Saving the World's Seeds

One of the more pernicious aspects of modern agriculture is the manner in which most of the seeds needed to feed the world's population have fallen into the hands of a few chemical companies.

Monsanto, Bayer, Syngenta, Dow--these are the leaders. Fully 55 percent of the seeds used to grow the world's food are sold by just ten global firms.

And notice that these are not traditional seed companies but chemical giants. Their business is to modify the seeds in the laboratory and then patent the results, so that growers are prevented from saving the seeds and must purchase them over and over again, year after year, in order to plant them legally. Famously, the biggest and most aggressive of these companies is Monsanto, which has a team of lawyers at the ready to swoop down on any luckless farmer who might be found to have one of Monsanto's patented varieties growing in his field and sue the shit out of him.

(You can find examples of this on the lower right-hand side of this page under "Bad Things in Food.")

It wasn't always so. In the 10,000 years of the agricultural era, mankind has focused quite a bit of attention on breeding and cultivating plant species and setting aside seeds from the most successful varieties to plant the following year. Stores of seeds were guarded as the life source they were. But with the advent of industrial agriculture--certainly within the last century--plant breeders focused more and more on creating super varieties, those that produced the most under a range of conditions.

The corporatization of seeds has led to a kind of bio-diversity warfare among nations. The majority of food crops originate in Latin American and the Near East. Only about five percent originate in North America and Europe. Yet it was the northern countries that pounced on the idea of patenting seeds culled from the world's crop diversity, then selling the seeds back to farmers on a world-wide basis. The scenario is good for food production--and certainly good for shareholders--but establishes a kind of seed colonialism perpetrated on the world's developing nations.

Also lost in the age of industrial agriculture is much of the genetic diversity that previously existed. A survey in 1983 found the of the 544 traditional varieties of cabbage, only 28 remained. Carrots had dropped from 287 to 21; cauliflower from 158 to nine; pears from 2,683 to 326.
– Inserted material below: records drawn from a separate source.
-- ==== Sys2Proof/Machine/Operands.lean ====
section
/-! DEFINITION. The operand forms of the commands: matrix ids, module numbers, sizes, views of the
data buffer; the checks of each and the info words of their faults. -/

namespace Sys2Proof.Machine

open Sys2Proof

/-- `raise F(info)` in a body (60_exceptions.md R710). -/
def raise {α : Type} (code : ErrCode) (info : Word) : Except Raise α := .error ⟨code, info⟩

/-! ### Ids (10_state.md R150, 30_encoding.md R331, 44_matrix.md R555) -/

/-- ILLEGAL_OPERAND on an operand field, whose value is the info word. -/
def illegalOperand {α : Type} (a : BitVec 8) : Except Raise α :=
  raise .illegalOperand (a.setWidth 32)

/-- Any matrix register: 0x00 to 0xB7. -/
def checkMat {α : Type} (a : BitVec 8) (k : Nat → Except Raise α) : Except Raise α :=
  if a.toNat < 184 then k a.toNat else illegalOperand a

/-- A destination that the matrix and converter commands may write: W[0..7], 0xB0 to 0xB7. -/
def checkWork {α : Type} (a : BitVec 8) (k : Nat → Except Raise α) : Except Raise α :=
  if 0xB0 ≤ a.toNat ∧ a.toNat ≤ 0xB7 then k a.toNat else illegalOperand a

/-- A matrix register or NONE (0xFF), where a rule allows it. -/
def checkMatOrNone {α : Type} (a : BitVec 8) (k : Option Nat → Except Raise α) : Except Raise α :=
  if a = 0xFF then k none else checkMat a fun i => k (some i)

/-- A module number: A above 15 raises (30_encoding.md R331). -/
def checkModule {α : Type} (a : BitVec 8) (k : Nat → Except Raise α) : Except Raise α :=
  if a.toNat ≤ 15 then k a.toNat else illegalOperand a

/-- Id of PED[m]. -/
def pedId (m : Nat) : Nat := 0x80 + m

/-- Id of NOISE[m]. -/
def noiseId (m : Nat) : Nat := 0x90 + m

/-- Id of MASK[m]. -/
def maskId (m : Nat) : Nat := 0xA0 + m

/-! ### Info words and sizes -/

/-- The info word of DIM_MISMATCH: the second id in bits 15:8, the first in bits 7:0
(44_matrix.md R553). -/
def pairInfo (second first : BitVec 8) : Word := (second ++ first).setWidth 32

/-- The info word of a 2D index: {y[15:0], x[15:0]} (44_matrix.md R554). -/
def xyInfo (x y : Word) : Word := y.extractLsb' 0 16 ++ x.extractLsb' 0 16

/-- The extents ARG_N0 x ARG_N1, or CAPACITY (44_matrix.md R560, 45_calibration.md R610, R621). -/
def checkExtents {α : Type} (s : State) (k : Nat → Nat → Except Raise α) : Except Raise α :=
  if Config.maxPixels < s.argN0.toNat ∨ Config.maxPixels < s.argN1.toNat
      ∨ Config.maxPixels < s.argN0.toNat * s.argN1.toNat then
    raise .capacity s.argN0
  else k s.argN0.toNat s.argN1.toNat

/-- A pixel is masked iff its mask element is not 0.0 (44_matrix.md R552). -/
def maskedAt (mask : Option Mat) (k : Nat) : Bool :=
  match mask with
  | none => false
  | some m => fNonZero (matElem m k)

/-! ### Views of the data buffer (41_stream.md R430, R431; 42_convert.md R452) -/

/-- The width of an element in bytes. -/
def elemSize : ElemType → Nat
  | .int8 => 1
  | .int16 => 2
  | .uint32 => 4

/-- Byte `p` of DATA_BUF; every rule reads it below DATA_LEN only (log 2). -/
def bufByte (buf : List Byte) (p : Nat) : Byte := buf.getD p 0

/-- The element at byte `p`, little-endian, as an integer. -/
def elemAt (t : ElemType) (buf : List Byte) (p : Nat) : Int :=
  match t with
  | .int8 => (bufByte buf p).toInt
  | .int16 => (le16 (bufByte buf p) (bufByte buf (p + 1))).toInt
  | .uint32 =>
    ((le32 (bufByte buf p) (bufByte buf (p + 1)) (bufByte buf (p + 2)) (bufByte buf (p + 3))).toNat
      : Int)

/-- The element type a view names by its code; a code above 2 raises (41_stream.md R432). -/
def checkElemType {α : Type} (a : BitVec 8) (k : ElemType → Except Raise α) : Except Raise α :=
  match a.toNat with
  | 0 => k .int8
  | 1 => k .int16
  | 2 => k .uint32
  | _ => illegalOperand a

/-- ViewExtent: the extents of a view over `len` bytes, a missing one (0) inferred from the other
(41_stream.md R430). -/
def viewExtent (t : ElemType) (len : Nat) (off : Word) (nX nY : Nat) : Except Raise (Nat × Nat) :=
  if len < off.toNat then raise .viewExtent off
  else
    let bytes := len - off.toNat
    if 0 < nX ∧ 0 < nY then
      if bytes < nX * nY * elemSize t then raise .viewExtent off else .ok (nX, nY)
    else if 0 < nX then .ok (nX, bytes / (nX * elemSize t))
    else if 0 < nY then .ok (bytes / (nY * elemSize t), nY)
    else .ok (bytes / elemSize t, 1)

end Sys2Proof.Machine
end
Fearful of permanently losing their heritage of plant genetics, countries around the globe have established seed banks. In the United States, a national seed repository known as the National Plant Germplasm System is housed in a Fort Knox-like bunker in Ft. Collins, CO. But many of the worlds seed banks are threatened.

During World War II, scientists in the Soviet Union actually starved to death amidst a bounty of seeds, determined to the point of giving their lives to pass the seeds to the next generation. More recently, the seeds in Afghanistan were not so lucky. That country's store--containing rare varities of almonds and walnuts, along with fruits such as grapes, melons, cherries, peaches and more--had been hidden away for safe-keeping. But after the Taliban was ejected, the seeds were found strewn on the floors of their stashes. Looters apparently wanted the jars in which the seeds had been stored.

Now an effort to store all of the worlds plant diversity in one place is paying off in the form of a doomsday type facility bored into a mountain on an Arctic island off Norway. Of course the world's nation's are not exactly pooling their seeds. Corporate seed companies reject any effort that might dilute their hegemony over the seed industruty. Rather, collections from each country are merely be house there.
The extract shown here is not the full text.